§ HOW TO COMPLETE THIS TASK
Below are entries. Copy exactly the lines running from the line that holds "a decidable proposition;" to the line that holds "s.fbuf.wf = true", with both ends included.

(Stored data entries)
▼▼▼

-- ==== Sys2Proof/Safety.lean ====
section
/-! DEFINITION. What counts as a safe run: the invariants the spec states of the block's registers and buffers. Each part is
a decidable proposition; `State.Inv` holds them all. -/

namespace Sys2Proof.Machine

/-- Both buffers are in canonical form and hold no cell outside their storage (R34, R35). -/
abbrev State.MemoryInv (s : State) : Prop :=
  s.txbuf.wf = true ∧ Memory.within s.cfg.maxPayload s.txbuf = true ∧
    s.fbuf.wf = true ∧ Memory.within s.cfg.maxFrame s.fbuf = true

/-- PHASE, BUSY, OPR and PEND agree: PHASE = IDLE iff BUSY = 0 (R26), PEND = tx iff PHASE = TXW and PEND = rx iff
PHASE = RXW (R36), and only the phases of its own sequence hold an operation (R121, R123, R163). -/
abbrev State.SequenceInv (s : State) : Prop :=
  (s.busy = true ↔ s.phase ≠ .idle) ∧ (s.opr = none ↔ s.phase = .idle) ∧
    (s.pend = .tx ↔ s.phase = .txw) ∧ (s.pend = .rx ↔ s.phase = .rxw) ∧
    (s.phase = .enc → s.opr ≠ some .decode) ∧ (s.phase = .dec → s.opr ≠ some .encode) ∧
    (s.phase = .txw → s.opr = some .transact) ∧ (s.phase = .rxw → s.opr = some .transact)

/-- The descriptors an operation in progress uses fit the buffers (R103, R124). -/
abbrev State.DescriptorInv (s : State) : Prop :=
  (s.opr.all fun op => !s.descTooLarge op) = true

/-- FLEN during a TRANSACT: the request's length while the transport works on it (R164, R165), the reply's length when
the reply is checked (R166). -/
abbrev State.LengthInv (s : State) : Prop :=
  (s.phase = .txw → s.flen.toNat = s.txSize.toNat + overhead) ∧
    (s.phase = .rxw → s.flen.toNat = s.txSize.toNat + overhead) ∧
    (s.phase = .dec → s.opr = some .transact → s.flen.toNat = s.rxSize.toNat + overhead)

/-- BUSY = 1 implies DONE = 0 and VALID = 0; VALID = 1 implies DONE = 1 and RESULT = OK (R24); RESULT is NONE exactly
while no operation has completed (R25). -/
abbrev State.FlagInv (s : State) : Prop :=
  (s.busy = true → s.done = false ∧ s.valid = false) ∧ (s.valid = true → s.done = true ∧ s.result = .ok) ∧
    (s.done = true ↔ s.result ≠ .none)

/-- The result registers hold 0 unless the completion that writes them happened: TCAUSE and TDIR with TRANSPORT_ERROR
(R31), RX_LENFIELD and LENW with OK (R24, R32), TX_COUNT once the transport reported it (R30). -/
abbrev State.ResultInv (s : State) : Prop :=
  (s.result ≠ .transportError → s.tcause = 0 ∧ s.tdir = false) ∧
    (s.result ≠ .ok → s.rxLenField = 0 ∧ s.lenw = false) ∧
    (s.phase = .enc → s.txCount = 0) ∧ (s.phase = .txw → s.txCount = 0) ∧
    (s.opr = some .decode → s.txCount = 0) ∧ (s.phase = .rxw → s.txCount = s.flen)

/-- The validated-frame invariant (R126), with the length field captured from the frame (R125) and a payload that fits
FBUF (R124). -/
abbrev State.ValidatedInv (s : State) : Prop :=
  s.valid = true →
    s.busy = false ∧ s.result = .ok ∧ s.flen.toNat = s.rxSize.toNat + overhead ∧
      s.rxSize.toNat ≤ s.cfg.maxPayload ∧ s.fbuf.read 0 = startByte ∧
      s.fbuf.read (s.flen.toNat - 1) = endByte ∧ s.fbuf.read 1 = s.rxLabel ∧
      s.rxLenField = le16 (s.fbuf.read 2) (s.fbuf.read 3) ∧ s.lenw = (s.rxLenField != s.rxSize)

/-- A request the transport port allows: 5 ≤ length ≤ MAX_FRAME (R160). -/
def Request.legal (c : Config) : Request → Bool
  | .txReq f => 5 ≤ f.length && f.length ≤ c.maxFrame
  | .rxReq n => 5 ≤ n && n ≤ c.maxFrame

/-- Every RxReq directly follows a TxReq (R73); `prev` tells whether a TxReq stands just before. -/
def readsFollowWrites : Bool → List Request → Bool
  | _, [] => true
  | _, .txReq _ :: rs => readsFollowWrites true rs
  | prev, .rxReq _ :: rs => prev && readsFollowWrites false rs

/-- Whether the last request is a TxReq. -/
def lastIsTxReq : List Request → Bool
  | [] => false
  | [.txReq _] => true
  | [.rxReq _] => false
  | _ :: rs => lastIsTxReq rs

/-- The requests placed so far are legal (R160), every read follows its write (R73), and while a TxReq is outstanding it
is the last request placed (R36). -/
abbrev State.PortInv (s : State) : Prop :=
  (s.portSent.all fun r => r.legal s.cfg) = true ∧ readsFollowWrites false s.portSent = true ∧
    (s.phase = .txw → lastIsTxReq s.portSent = true)

/-- The invariant of the block: it holds after reset and every step keeps it. -/
structure State.Inv (s : State) : Prop where
  memory : s.MemoryInv
  sequence : s.SequenceInv
  descriptor : s.DescriptorInv
  length : s.LengthInv
  flag : s.FlagInv
  results : s.ResultInv
  validated : s.ValidatedInv
  port : s.PortInv

/-- A turn that presents no undecodable bytes. -/
def Turn.decodable : Turn → Bool
  | .word bytes =>
    match decode bytes with
    | .ok _ => true
    | .error _ => false
  | .core => true
  | .reset _ => true

/-- k steps, stopping at the first fault or refusal. -/
def run : Nat → State → Host.Outcome State Fault Refusal
  | 0, s => .next s
  | k + 1, s =>
    match step s with
    | .next t => run k t
    | .fault r => .fault r
    | .refused r => .refused r

end Sys2Proof.Machine
end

▲▲▲

§ EXPECTED OUTPUT
a decidable proposition; `State.Inv` holds them all. -/

namespace Sys2Proof.Machine

/-- Both buffers are in canonical form and hold no cell outside their storage (R34, R35). -/
abbrev State.MemoryInv (s : State) : Prop :=
  s.txbuf.wf = true ∧ Memory.within s.cfg.maxPayload s.txbuf = true ∧
    s.fbuf.wf = true ∧ Memory.within s.cfg.maxFrame s.fbuf = true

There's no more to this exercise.